1029. Two City Scheduling


Problem Description

A company is conducting interviews and needs to fly interviewees to two different cities, city a and city b. They have a total of 2n people to interview and need to send exactly n people to each city. The cost of flying each person to each city is different and is provided in a list known as costs. The costs list is structured such that costs[i] = [aCost_i, bCost_i], with aCost_i representing the cost to fly the ith person to city a and bCost_i representing the cost to fly the ith person to city b. The goal is to determine the minimum possible total cost to fly exactly n people to city a and n people to city b.

Intuition

The intuition behind the solution is to use a greedy strategy. A greedy algorithm makes the locally optimal choice at each step with the hope of finding the global optimum. In the context of this problem, we want to minimize the total cost of flying people to the two cities. To do this, we need to find the n people for whom the difference between flying to city a and city b is the largest in favor of city a, and fly them there. This will ensure that we are saving as much money as possible on the first n flights.

By sorting the costs array based on the difference aCost_i - bCost_i in ascending order, we can easily find the n people to fly to city a (those at the start of the sorted list) and the n people to fly to city b (those at the end of the list). This sorting allows us to consider the relative costs of flying each person to each city and ensure that, overall, we are making the most cost-effective decisions.

The solution handles the sorting and then computes the total cost by summing up the costs for flying the first n people to city a and the last n people to city b.

Learn more about Greedy and Sorting patterns.

Solution Approach

The solution approach for the given problem uses a greedy algorithm, which is a common pattern for optimization problems.
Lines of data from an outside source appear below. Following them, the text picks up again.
/-! ### A scalar register -/

@[simp] theorem Team.setReg_life (t : Team) (i : BitVec 6) (x : Word) : (t.setReg i x).life = t.life := by unfold Team.setReg; split <;> rfl
@[simp] theorem Team.setReg_pc (t : Team) (i : BitVec 6) (x : Word) : (t.setReg i x).pc = t.pc := by unfold Team.setReg; split <;> rfl
@[simp] theorem Team.setReg_lcptr (t : Team) (i : BitVec 6) (x : Word) : (t.setReg i x).lcptr = t.lcptr := by unfold Team.setReg; split <;> rfl
@[simp] theorem Team.setReg_lidx (t : Team) (i : BitVec 6) (x : Word) : (t.setReg i x).lidx = t.lidx := by unfold Team.setReg; split <;> rfl
@[simp] theorem Team.setReg_lhdr (t : Team) (i : BitVec 6) (x : Word) : (t.setReg i x).lhdr = t.lhdr := by unfold Team.setReg; split <;> rfl
@[simp] theorem Team.setReg_pstat (t : Team) (i : BitVec 6) (x : Word) : (t.setReg i x).pstat = t.pstat := by unfold Team.setReg; split <;> rfl
@[simp] theorem Team.setReg_v (t : Team) (i : BitVec 6) (x : Word) : (t.setReg i x).v = t.v := by unfold Team.setReg; split <;> rfl
@[simp] theorem Team.setReg_m (t : Team) (i : BitVec 6) (x : Word) : (t.setReg i x).m = t.m := by unfold Team.setReg; split <;> rfl
@[simp] theorem Team.setReg_killed (t : Team) (i : BitVec 6) (x : Word) : (t.setReg i x).killed = t.killed := by unfold Team.setReg; split <;> rfl
@[simp] theorem Team.setReg_tok (t : Team) (i : BitVec 6) (x : Word) : (t.setReg i x).tok = t.tok := by unfold Team.setReg; split <;> rfl
@[simp] theorem Team.setReg_pend (t : Team) (i : BitVec 6) (x : Word) : (t.setReg i x).pend = t.pend := by unfold Team.setReg; split <;> rfl
@[simp] theorem Team.setReg_q (t : Team) (i : BitVec 6) (x : Word) : (t.setReg i x).q = t.q := by unfold Team.setReg; split <;> rfl
@[simp] theorem Team.setReg_fmt (t : Team) (i : BitVec 6) (x : Word) : (t.setReg i x).fmt = t.fmt := by unfold Team.setReg; split <;> rfl
@[simp] theorem Team.setReg_srseed (t : Team) (i : BitVec 6) (x : Word) : (t.setReg i x).srseed = t.srseed := by unfold Team.setReg; split <;> rfl
@[simp] theorem Team.setReg_srctr (t : Team) (i : BitVec 6) (x : Word) : (t.setReg i x).srctr = t.srctr := by unfold Team.setReg; split <;> rfl
@[simp] theorem Team.setReg_histbase (t : Team) (i : BitVec 6) (x : Word) : (t.setReg i x).histbase = t.histbase := by unfold Team.setReg; split <;> rfl
@[simp] theorem Team.setReg_yieldpc (t : Team) (i : BitVec 6) (x : Word) : (t.setReg i x).yieldpc = t.yieldpc := by unfold Team.setReg; split <;> rfl
@[simp] theorem Team.setReg_trapcause (t : Team) (i : BitVec 6) (x : Word) : (t.setReg i x).trapcause = t.trapcause := by unfold Team.setReg; split <;> rfl
@[simp] theorem Team.setReg_trappc (t : Team) (i : BitVec 6) (x : Word) : (t.setReg i x).trappc = t.trappc := by unfold Team.setReg; split <;> rfl
@[simp] theorem Team.setReg_trapseq (t : Team) (i : BitVec 6) (x : Word) : (t.setReg i x).trapseq = t.trapseq := by unfold Team.setReg; split <;> rfl
@[simp] theorem Team.setReg_traplidx (t : Team) (i : BitVec 6) (x : Word) : (t.setReg i x).traplidx = t.traplidx := by unfold Team.setReg; split <;> rfl
@[simp] theorem Team.setReg_trapval (t : Team) (i : BitVec 6) (x : Word) : (t.setReg i x).trapval = t.trapval := by unfold Team.setReg; split <;> rfl
@[simp] theorem Team.setReg_trapvec (t : Team) (i : BitVec 6) (x : Word) : (t.setReg i x).trapvec = t.trapvec := by unfold Team.setReg; split <;> rfl
@[simp] theorem Team.setReg_trapcur (t : Team) (i : BitVec 6) (x : Word) : (t.setReg i x).trapcur = t.trapcur := by unfold Team.setReg; split <;> rfl
@[simp] theorem Team.setReg_frame (t : Team) (i : BitVec 6) (x : Word) : (t.setReg i x).frame = t.frame := by unfold Team.setReg; split <;> rfl
@[simp] theorem Team.setReg_seqctr (t : Team) (i : BitVec 6) (x : Word) : (t.setReg i x).seqctr = t.seqctr := by unfold Team.setReg; split <;> rfl
@[simp] theorem Team.setReg_latch (t : Team) (i : BitVec 6) (x : Word) : (t.setReg i x).latch = t.latch := by unfold Team.setReg; split <;> rfl
@[simp] theorem Team.setReg_laneq (t : Team) (i : BitVec 6) (x : Word) : (t.setReg i x).laneq = t.laneq := by unfold Team.setReg; split <;> rfl
@[simp] theorem Team.setReg_laneFree (t : Team) (i : BitVec 6) (x : Word) : (t.setReg i x).laneFree = t.laneFree := by unfold Team.setReg; split <;> rfl
@[simp] theorem Team.setReg_sdq (t : Team) (i : BitVec 6) (x : Word) : (t.setReg i x).sdq = t.sdq := by unfold Team.setReg; split <;> rfl
@[simp] theorem Team.setReg_nextOp (t : Team) (i : BitVec 6) (x : Word) : (t.setReg i x).nextOp = t.nextOp := by unfold Team.setReg; split <;> rfl
@[simp] theorem Team.setReg_trapReq (t : Team) (i : BitVec 6) (x : Word) : (t.setReg i x).trapReq = t.trapReq := by unfold Team.setReg; split <;> rfl
@[simp] theorem Team.setReg_park (t : Team) (i : BitVec 6) (x : Word) : (t.setReg i x).park = t.park := by unfold Team.setReg; split <;> rfl
@[simp] theorem Team.setReg_barWait (t : Team) (i : BitVec 6) (x : Word) : (t.setReg i x).barWait = t.barWait := by unfold Team.setReg; split <;> rfl
@[simp] theorem Team.setReg_came (t : Team) (i : BitVec 6) (x : Word) : (t.setReg i x).came = t.came := by unfold Team.setReg; split <;> rfl
@[simp] theorem Team.setReg_esc (t : Team) (i : BitVec 6) (x : Word) : (t.setReg i x).esc = t.esc := by unfold Team.setReg; split <;> rfl
@[simp] theorem Team.setReg_escDone (t : Team) (i : BitVec 6) (x : Word) : (t.setReg i x).escDone = t.escDone := by unfold Team.setReg; split <;> rfl
@[simp] theorem Team.setReg_escTrap (t : Team) (i : BitVec 6) (x : Word) : (t.setReg i x).escTrap = t.escTrap := by unfold Team.setReg; split <;> rfl
@[simp] theorem Team.setReg_async (t : Team) (i : BitVec 6) (x : Word) : (t.setReg i x).async = t.async := by unfold Team.setReg; split <;> rfl
@[simp] theorem Team.setReg_saveReq (t : Team) (i : BitVec 6) (x : Word) : (t.setReg i x).saveReq = t.saveReq := by unfold Team.setReg; split <;> rfl
@[simp] theorem Team.setReg_deadline (t : Team) (i : BitVec 6) (x : Word) : (t.setReg i x).deadline = t.deadline := by unfold Team.setReg; split <;> rfl
@[simp] theorem Team.setReg_haltReq (t : Team) (i : BitVec 6) (x : Word) : (t.setReg i x).haltReq = t.haltReq := by unfold Team.setReg; split <;> rfl
@[simp] theorem Team.setReg_halted (t : Team) (i : BitVec 6) (x : Word) : (t.setReg i x).halted = t.halted := by unfold Team.setReg; split <;> rfl
@[simp] theorem Team.setReg_stepOnce (t : Team) (i : BitVec 6) (x : Word) : (t.setReg i x).stepOnce = t.stepOnce := by unfold Team.setReg; split <;> rfl
@[simp] theorem Team.setReg_saveKind (t : Team) (i : BitVec 6) (x : Word) : (t.setReg i x).saveKind = t.saveKind := by unfold Team.setReg; split <;> rfl
@[simp] theorem Team.setReg_resumeD (t : Team) (i : BitVec 6) (x : Word) : (t.setReg i x).resumeD = t.resumeD := by unfold Team.setReg; split <;> rfl
@[simp] theorem Team.setReg_saveStopped (t : Team) (i : BitVec 6) (x : Word) : (t.setReg i x).saveStopped = t.saveStopped := by unfold Team.setReg; split <;> rfl
@[simp] theorem Team.setReg_drainedAt (t : Team) (i : BitVec 6) (x : Word) : (t.setReg i x).drainedAt = t.drainedAt := by unfold Team.setReg; split <;> rfl
@[simp] theorem Team.setReg_bpSkip (t : Team) (i : BitVec 6) (x : Word) : (t.setReg i x).bpSkip = t.bpSkip := by unfold Team.setReg; split <;> rfl
@[simp] theorem Team.setReg_bpHalt (t : Team) (i : BitVec 6) (x : Word) : (t.setReg i x).bpHalt = t.bpHalt := by unfold Team.setReg; split <;> rfl
@[simp] theorem Team.setReg_brkHalt (t : Team) (i : BitVec 6) (x : Word) : (t.setReg i x).brkHalt = t.brkHalt := by unfold Team.setReg; split <;> rfl
@[simp] theorem Team.setReg_lastRun (t : Team) (i : BitVec 6) (x : Word) : (t.setReg i x).lastRun = t.lastRun := by unfold Team.setReg; split <;> rfl
@[simp] theorem Team.setReg_ended (t : Team) (i : BitVec 6) (x : Word) : (t.setReg i x).ended = t.ended := by unfold Team.setReg; split <;> rfl
@[simp] theorem Team.setReg_restarted (t : Team) (i : BitVec 6) (x : Word) : (t.setReg i x).restarted = t.restarted := by unfold Team.setReg; split <;> rfl
@[simp] theorem Team.setReg_counting (t : Team) (i : BitVec 6) (x : Word) : (t.setReg i x).counting = t.counting := by unfold Team.setReg; split <;> rfl
@[simp] theorem Team.setReg_lastIssue (t : Team) (i : BitVec 6) (x : Word) : (t.setReg i x).lastIssue = t.lastIssue := by unfold Team.setReg; split <;> rfl
@[simp] theorem Team.setReg_lastPc (t : Team) (i : BitVec 6) (x : Word) : (t.setReg i x).lastPc = t.lastPc := by unfold Team.setReg; split <;> rfl
@[simp] theorem Team.setReg_crewCmds (t : Team) (i : BitVec 6) (x : Word) : (t.setReg i x).crewCmds = t.crewCmds := by unfold Team.setReg; split <;> rfl
@[simp] theorem Team.setReg_sack (t : Team) (i : BitVec 6) (x : Word) : (t.setReg i x).sack = t.sack := by unfold Team.setReg; split <;> rfl
@[simp] theorem Team.setReg_core (t : Team) (i : BitVec 6) (x : Word) : (t.setReg i x).core = t.core := by unfold Team.setReg; split <;> rfl
@[simp] theorem Team.setReg_quarter (t : Team) (i : BitVec 6) (x : Word) : (t.setReg i x).quarter = t.quarter := by unfold Team.setReg; split <;> rfl
@[simp] theorem Team.setReg_slot (t : Team) (i : BitVec 6) (x : Word) : (t.setReg i x).slot = t.slot := by unfold Team.setReg; split <;> rfl
@[simp] theorem Team.setReg_group (t : Team) (i : BitVec 6) (x : Word) : (t.setReg i x).group = t.group := by unfold Team.setReg; split <;> rfl
@[simp] theorem Team.setReg_index (t : Team) (i : BitVec 6) (x : Word) : (t.setReg i x).index = t.index := by unfold Team.setReg; split <;> rfl
@[simp] theorem Team.setReg_nwarp (t : Team) (i : BitVec 6) (x : Word) : (t.setReg i x).nwarp = t.nwarp := by unfold Team.setReg; split <;> rfl
@[simp] theorem Team.setReg_nvreg (t : Team) (i : BitVec 6) (x : Word) : (t.setReg i x).nvreg = t.nvreg := by unfold Team.setReg; split <;> rfl
@[simp] theorem Team.setReg_crewed (t : Team) (i : BitVec 6) (x : Word) : (t.setReg i x).crewed = t.crewed := by unfold Team.setReg; split <;> rfl
@[simp] theorem Team.setReg_crew (t : Team) (i : BitVec 6) (x : Word) : (t.setReg i x).crew = t.crew := by unfold Team.setReg; split <;> rfl
@[simp] theorem Team.setReg_origin (t : Team) (i : BitVec 6) (x : Word) : (t.setReg i x).origin = t.origin := by unfold Team.setReg; split <;> rfl
@[simp] theorem Team.setReg_live (t : Team) (i : BitVec 6) (x : Word) : (t.setReg i x).live = t.live := by unfold Team.setReg; split <;> rfl
@[simp] theorem Team.setReg_stale (t : Team) (i : BitVec 6) (x : Word) : (t.setReg i x).stale = t.stale := by unfold Team.setReg; split <;> rfl
@[simp] theorem Team.setReg_going (t : Team) (i : BitVec 6) (x : Word) : (t.setReg i x).going = t.going := by unfold Team.setReg; split <;> rfl
@[simp] theorem Team.setReg_replace (t : Team) (i : BitVec 6) (x : Word) : (t.setReg i x).replace = t.replace := by unfold Team.setReg; split <;> rfl
@[simp] theorem Team.setReg_flush (t : Team) (i : BitVec 6) (x : Word) : (t.setReg i x).flush = t.flush := by unfold Team.setReg; split <;> rfl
The idea here is to make a sequence of choices that are locally optimal in order to reach a solution that is close to or equal to the optimal global solution. Here's a breakdown of how the approach is implemented:

Steps Involved:

  1. Sorting Costs: First, we sort the costs array by the difference in cost between flying to city a and city b (aCost_i - bCost_i). By doing this, we cluster people who are cheaper to fly to city a at the beginning of the array and those cheaper to city b towards the end.

    costs.sort(key=lambda x: x[0] - x[1])
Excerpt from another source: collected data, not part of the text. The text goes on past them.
/-- R275, R282, R285, R294: a matrix instruction that finds a place in the sequencer of its quarter, whose ranges pass and
whose tile is the group's, hands one command over and posts, whatever its mask; it occupies one cycle and STALL. One whose
tile has been seized since its enqueue is cancelled, and its token takes the cancel flag. -/
def Obligations.MatrixIssue : Prop :=
  ∀ (s : State) (i : Instr) (opc : Nat) (kind : MatKind) (f : LaneFields) (e : LaneEntry) (rest : List LaneEntry),
    Instr.matrix? i = some (opc, kind, f) → s.laneHead i e rest →
    let t := s.team.popped rest
    let c := s.matCmd kind f e rest
    e.chk = false → (s.sequencer t.gq).length < 16 → s.commandFault t c = none → (s.groupOf t).crewCancels = [] →
    let crewed := decide (opc ≤ 1) && f.mod.getLsbD 5
    (s.tileOwned t c.tileNo = false → crewed = false →
      ∃ u, Issues i s u ∧ u.laneq = rest ∧ u.sdq = t.sdq ∧ u.laneFree = s.cycle + 1 + f.stall.toNat ∧ u.op? s.team.nextOp = none
        ∧ ∀ k, lanePost (encode i) = some k → (u.token k).count = (t.token k).count ∧ (u.token k).cancel = true)
    ∧ (s.tileOwned t c.tileNo = true →
    ∃ s' cmd u, exec i s = .next s' ∧ s'.team = u ∧ Issues i s u ∧ s'.sequencer t.gq = s.sequencer t.gq ++ [cmd]
      ∧ cmd = { c with crewN := if crewed then some t.crewCmds else none, lines := cmd.lines }
      ∧ (c.toSpad = false → cmd.lines = []) ∧ (∀ l, l < 64 → cmd.rows.getLsbD l = decide (l ∈ s.matRows f rest))
      ∧ u.laneq = rest ∧ u.sdq = t.sdq ∧ u.q = t.q ∧ u.tok = t.postedTok (encode i) false
      ∧ u.laneFree = s.cycle + 1 + f.stall.toNat ∧ u.pend.length = t.pend.length + 1
      ∧ u.crewCmds = t.crewCmds + if crewed then 1 else 0)

namespace Sys2Proof.Machine

/-- Both checksums of every row agree with its values (R274). -/
def Tile.sound (x : Tile) : Prop :=
  ∀ r, r < 64 → Store.get 0 x.cx r = rowCx (x.row r) ∧ Store.get 0 x.cr r = rowCr (x.row r)

end Sys2Proof.Machine

/-- R274, R281: a step changes the values and counts of the rows that take part, where some product is present, and of no
other; it keeps the checksums. -/
def Sys2Proof.Claims.MatrixStepOnTile : Prop :=
  ∀ (x : Tile) (ty : Nat) (fmt : Word) (rows : List (Nat × Nat × Nat)) (bs : List Nat) (r j : Nat), r < 64 → j < 32 →
    (rows.map Prod.fst).Nodup → (∀ q ∈ rows, q.1 < 64) →
    let y := x.matStep ty fmt rows bs
    let k := 32 * r + j
    (x.sound → y.sound)
    ∧ ((∀ q ∈ rows, q.1 ≠ r) → Store.get 0 y.vals k = Store.get 0 x.vals k ∧ Store.get 0 y.counts k = Store.get 0 x.counts k)
    ∧ ∀ a c, (r, a, c) ∈ rows →
        let ps := bs.zipIdx.filterMap fun b =>
          if matA ty fmt a c b.2 = .absent ∨ matB ty fmt b.1 j = .absent then none
          else some ((matA ty fmt a c b.2).mul (matB ty fmt b.1 j))
        (ps = [] → Store.get 0 y.vals k = Store.get 0 x.vals k ∧ Store.get 0 y.counts k = Store.get 0 x.counts k)
        ∧ (ps ≠ [] → Store.get 0 y.vals k = matSum (Store.get 0 x.vals k) ps
            ∧ (Store.get 0 y.counts k).toNat = min ((Store.get 0 x.counts k).toNat + ps.length) 65535)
  2. Calculating Half Length: Since we need to send n people to each city and we have 2n people in total, we find n by dividing the length of the costs array by 2. Note that we're using a bit shift operation to divide by 2, which is equivalent but slightly faster in most programming languages.

    n = len(costs) >> 1

  3. Determining Minimum Cost: Finally, we take the sum of the costs for flying the first n people to city a and the last n people to city b, which gives us the minimum cost.

    sum(costs[i][0] + costs[i + n][1] for i in range(n))

Data Structures Used:

  • A list of lists is used to store the flying costs to both cities for each person.

Algorithms & Patterns Used:

  • Greedy Algorithm: The algorithm sorts the array and then selects the first n elements for one city and the last n elements for the other city, based on the local optimality of the cost difference.
  • Sorting: A key step in the greedy approach where the array is sorted based on a specific condition (cost difference here).
  • List Comprehension: Python list comprehension is used to sum the costs which result in a concise and readable implementation.

Complexity Analysis:

  • The time complexity of the solution is dominated by the sorting step, which is O(n log n) where n is the number of people.
  • The space complexity is O(1) or constant space, aside from the input, since no additional data structures are used that grow with the size of the input.

The algorithm implemented here effectively balances the costs for both cities by understanding and utilizing the differences in individual costs to minimize the total expenditure.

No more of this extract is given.